Stored data entries
= Beginning of Section =

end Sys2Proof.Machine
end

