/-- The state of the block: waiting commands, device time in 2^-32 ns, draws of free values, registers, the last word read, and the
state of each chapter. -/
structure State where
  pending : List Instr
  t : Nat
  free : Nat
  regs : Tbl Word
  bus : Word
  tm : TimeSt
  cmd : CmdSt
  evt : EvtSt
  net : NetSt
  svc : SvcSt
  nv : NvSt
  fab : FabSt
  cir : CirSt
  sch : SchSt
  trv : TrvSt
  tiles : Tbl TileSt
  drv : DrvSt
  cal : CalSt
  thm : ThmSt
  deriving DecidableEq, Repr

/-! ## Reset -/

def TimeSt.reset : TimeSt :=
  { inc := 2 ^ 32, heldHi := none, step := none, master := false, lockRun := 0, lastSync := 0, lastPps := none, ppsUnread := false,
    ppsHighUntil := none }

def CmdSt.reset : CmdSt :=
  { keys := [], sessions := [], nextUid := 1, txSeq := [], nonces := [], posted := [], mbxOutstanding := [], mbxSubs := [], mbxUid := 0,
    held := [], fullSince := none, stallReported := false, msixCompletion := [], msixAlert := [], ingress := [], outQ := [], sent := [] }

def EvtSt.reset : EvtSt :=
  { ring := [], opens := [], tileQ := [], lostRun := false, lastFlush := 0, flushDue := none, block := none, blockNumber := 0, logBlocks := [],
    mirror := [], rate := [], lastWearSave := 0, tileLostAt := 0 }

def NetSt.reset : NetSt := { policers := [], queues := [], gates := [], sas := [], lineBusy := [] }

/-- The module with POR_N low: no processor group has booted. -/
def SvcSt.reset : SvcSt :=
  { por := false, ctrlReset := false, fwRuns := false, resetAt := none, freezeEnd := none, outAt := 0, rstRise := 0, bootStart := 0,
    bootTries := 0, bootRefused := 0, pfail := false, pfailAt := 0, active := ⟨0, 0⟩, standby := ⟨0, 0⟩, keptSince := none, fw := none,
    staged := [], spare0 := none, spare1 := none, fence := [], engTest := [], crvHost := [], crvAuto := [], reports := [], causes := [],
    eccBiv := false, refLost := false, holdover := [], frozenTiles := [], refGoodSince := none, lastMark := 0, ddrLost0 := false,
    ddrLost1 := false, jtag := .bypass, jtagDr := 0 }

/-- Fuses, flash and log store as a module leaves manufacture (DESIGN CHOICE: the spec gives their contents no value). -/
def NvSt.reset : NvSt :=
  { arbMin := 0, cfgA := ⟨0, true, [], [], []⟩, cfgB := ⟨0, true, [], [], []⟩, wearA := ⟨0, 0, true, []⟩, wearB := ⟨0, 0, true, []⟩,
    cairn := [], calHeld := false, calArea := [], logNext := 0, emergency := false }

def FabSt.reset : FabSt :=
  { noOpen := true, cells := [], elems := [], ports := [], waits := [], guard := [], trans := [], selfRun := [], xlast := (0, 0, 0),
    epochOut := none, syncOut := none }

= End of Section =

EXERCISE INSTRUCTIONS: All of the records need to be returned exactly as they are.

OUTPUT OF THE EXERCISE:
end Sys2Proof.Machine
end

/-- The state of the block: waiting commands, device time in 2^-32 ns, draws of free values, registers, the last word read, and the
state of each chapter. -/
structure State where
  pending : List Instr
  t : Nat
  free : Nat
  regs : Tbl Word
  bus : Word
  tm : TimeSt
  cmd : CmdSt
  evt : EvtSt
  net : NetSt
  svc : SvcSt
  nv : NvSt
  fab : FabSt
  cir : CirSt
  sch : SchSt
  trv : TrvSt
  tiles : Tbl TileSt
  drv : DrvSt
  cal : CalSt
  thm : ThmSt
  deriving DecidableEq, Repr

/-! ## Reset -/

def TimeSt.reset : TimeSt :=
  { inc := 2 ^ 32, heldHi := none, step := none, master := false, lockRun := 0, lastSync := 0, lastPps := none, ppsUnread := false,
    ppsHighUntil := none }

def CmdSt.reset : CmdSt :=
  { keys := [], sessions := [], nextUid := 1, txSeq := [], nonces := [], posted := [], mbxOutstanding := [], mbxSubs := [], mbxUid := 0,
    held := [], fullSince := none, stallReported := false, msixCompletion := [], msixAlert := [], ingress := [], outQ := [], sent := [] }

def EvtSt.reset : EvtSt :=
  { ring := [], opens := [], tileQ := [], lostRun := false, lastFlush := 0, flushDue := none, block := none, blockNumber := 0, logBlocks := [],
    mirror := [], rate := [], lastWearSave := 0, tileLostAt := 0 }

def NetSt.reset : NetSt := { policers := [], queues := [], gates := [], sas := [], lineBusy := [] }

/-- The module with POR_N low: no processor group has booted. -/
def SvcSt.reset : SvcSt :=
  { por := false, ctrlReset := false, fwRuns := false, resetAt := none, freezeEnd := none, outAt := 0, rstRise := 0, bootStart := 0,
    bootTries := 0, bootRefused := 0, pfail := false, pfailAt := 0, active := ⟨0, 0⟩, standby := ⟨0, 0⟩, keptSince := none, fw := none,
    staged := [], spare0 := none, spare1 := none, fence := [], engTest := [], crvHost := [], crvAuto := [], reports := [], causes := [],
    eccBiv := false, refLost := false, holdover := [], frozenTiles := [], refGoodSince := none, lastMark := 0, ddrLost0 := false,
    ddrLost1 := false, jtag := .bypass, jtagDr := 0 }

/-- Fuses, flash and log store as a module leaves manufacture (DESIGN CHOICE: the spec gives their contents no value). -/
def NvSt.reset : NvSt :=
  { arbMin := 0, cfgA := ⟨0, true, [], [], []⟩, cfgB := ⟨0, true, [], [], []⟩, wearA := ⟨0, 0, true, []⟩, wearB := ⟨0, 0, true, []⟩,
    cairn := [], calHeld := false, calArea := [], logNext := 0, emergency := false }

def FabSt.reset : FabSt :=
  { noOpen := true, cells := [], elems := [], ports := [], waits := [], guard := [], trans := [], selfRun := [], xlast := (0, 0, 0),
    epochOut := none, syncOut := none }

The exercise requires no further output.